Empirical mode decomposition is like sorting a bunch of different sounds by their pitch. Imagine you're listening to a bunch of different instruments playing together in a band, but you want to hear each instrument separately. You might start by listening for the highest pitched sound, like a flute. Once you hear that, you can separate it from the other sounds and listen to it all by itself. Then you might listen for the next highest pitched sound, like a violin, and separate that from the rest of the sounds. You keep doing this until you've listened for and separated all the different pitches from the original sounds.

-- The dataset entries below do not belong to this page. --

-- ==== Sys2Proof/Machine/Commands.lean ====
section
/-! DEFINITION. The meanings of the ten command frames (30_encoding.md R84): each is its catalog rule's unit
operation (41_message_catalog.md R131 to R140), from T1 to the value it returns. -/

namespace Sys2Proof.Machine

/-- Running a command: its unit operation starts at T1 when the bus is free, or goes on when it is the one in flight,
which its frame tells. Otherwise the command waits: no two transfers of one instance overlap (R68 b, log 15). -/
def execUnit (op : UnitOp) (s : State) : Host.Outcome State Fault Refusal :=
  match s.unit with
  | some (o, _) => if o.frame s.par = op.frame s.par then runUnit s else .next s
  | none => if s.call.isNone then runUnit (s.unitEnter op) else .next s

/-- REQ FW_VER: FwVerRead() (R131). -/
def execReqFwVer (s : State) : Host.Outcome State Fault Refusal := execUnit .fwVerRead s

/-- REQ POWER: PowerRead() (R133). -/
def execReqPower (s : State) : Host.Outcome State Fault Refusal := execUnit .powerRead s

/-- WR POWER on: PowerWrite(true) (R132). -/
def execWrPowerOn (s : State) : Host.Outcome State Fault Refusal := execUnit (.powerWrite true) s

/-- WR POWER off: PowerWrite(false) (R132). -/
def execWrPowerOff (s : State) : Host.Outcome State Fault Refusal := execUnit (.powerWrite false) s

/-- REQ FINGER: FingerRead() (R135). -/
def execReqFinger (s : State) : Host.Outcome State Fault Refusal := execUnit .fingerRead s

/-- WR PACKET on: PacketWrite(true) (R136). -/
def execWrPacketOn (s : State) : Host.Outcome State Fault Refusal := execUnit (.packetWrite true) s

/-- WR PACKET off: PacketWrite(false) (R136). -/
def execWrPacketOff (s : State) : Host.Outcome State Fault Refusal := execUnit (.packetWrite false) s

/-- REQ PACKET: PacketRead() (R137). -/
def execReqPacket (s : State) : Host.Outcome State Fault Refusal := execUnit .packetRead s

/-- REQ WIDTH: WidthRead() (R139). -/
def execReqWidth (s : State) : Host.Outcome State Fault Refusal := execUnit .widthRead s

/-- REQ HEIGHT: HeightRead() (R140). -/
def execReqHeight (s : State) : Host.Outcome State Fault Refusal := execUnit .heightRead s

end Sys2Proof.Machine
end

It's the same with empirical mode decomposition (EMD), only instead of sounds, it's signals. Signals can be things like sounds, or they can be data from a sensor measuring temperature or pressure. EMD separates a complex signal into a bunch of simpler signals, each with a different frequency. It does this by finding a series of "modes," each of which represents a different frequency of the original signal. Each mode is like a separate layer of an onion, with the highest frequency being the outermost layer, and the lowest frequency being the innermost layer.

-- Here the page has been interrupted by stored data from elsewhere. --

/-- R290 and R50: RST at any time puts every register at its reset value, abandons the operation in flight and executes
no primitive; the trace, the time and the other agents' moves are not registers of the block (log 19). -/
def Obligations.BlockReset : Prop :=
  ∀ (s : State) (rest : List Input), s.inbox = .rst :: rest → s.hostCanWrite = false →
    step s = .next
      { par := s.par, step := none, unit := none, ur := none, call := none, life := .cold
        ses :=
          { fwVersion := none, width := none, height := none, powerOn := none, streamingOn := none, powerRb := none
            streamRb := none, cfgSmx := none, cfgSmy := none, cfgRx := none, cfgRy := none, cfgXy := none
            cfgIrqMode := none, cfgSnx := none, cfgSny := none }
        irqEn := false, irqPend := false, fault := false, faultCause := .none
        res := { pins := false, irqCfg := false, bus := false, host := false, pinRst := none, pinInt := none }
        lastResult := .noneYet, lastReport := none, tx := none, rx := none, hostReq := none
        hostWait := s.hostWait, inbox := rest, trace := s.trace, clock := s.clock, portLog := s.portLog
        freeCount := s.freeCount }

/-- R50: the machine right after reset, as the status port and the sequencer show it: idle in Cold, every flag false,
LAST_RESULT NONE, nothing valid. -/
def Obligations.ResetValues : Prop :=
  State.reset.curOp = .idle ∧ State.reset.stepName = none ∧ State.reset.life = .cold ∧ State.reset.ses = {}
    ∧ State.reset.irqEn = false ∧ State.reset.irqPend = false ∧ State.reset.fault = false
    ∧ State.reset.faultCause.code = 0 ∧ State.reset.res = {} ∧ State.reset.lastResult.code = 15
    ∧ State.reset.lastReport = none ∧ State.reset.tx = none ∧ State.reset.rx = none ∧ State.reset.hostReq = none
    ∧ (∀ draw, State.reset.portValue 0 draw = 0x0F00) ∧ (∀ draw, State.reset.portValue 1 draw = 0x0000)
    ∧ (∀ draw, State.reset.portValue 10 draw = 0x0000)

/-- R69: a status-port read changes no register: only the log of what the host has read grows, by the value at that
moment. That log is the model's form of what the host sees (log 25), and a waiting host's write to HOST_REQ comes before
the read (log 8, `HostWritesPort`). -/
def Obligations.PortReadHasNoEffect : Prop :=
  ∀ (s : State) (rn : BitVec 5) (draw : BitVec 16) (rest : List Input),
    s.inbox = .portRead rn draw :: rest → s.hostCanWrite = false →
    step s = .next { s with inbox := rest, portLog := s.portLog ++ [(rn, s.portValue rn.toNat draw)] }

EMD works by repeatedly finding the "envelope" of the signal and subtracting it from the original signal. The envelope is like the shape that the signal follows, and it changes over time. By finding the envelope at each point in time and subtracting it from the original signal, EMD isolates the different frequencies present in the original signal. Each time EMD finds an envelope, it creates a new mode at a different frequency.
Once EMD has found all the modes, you can examine each one separately and see how it contributes to the original signal. This can be useful for things like analyzing the different frequencies of a sound, or identifying patterns in sensor data. By breaking down a complex signal into its simpler components, EMD makes it easier to work with and understand.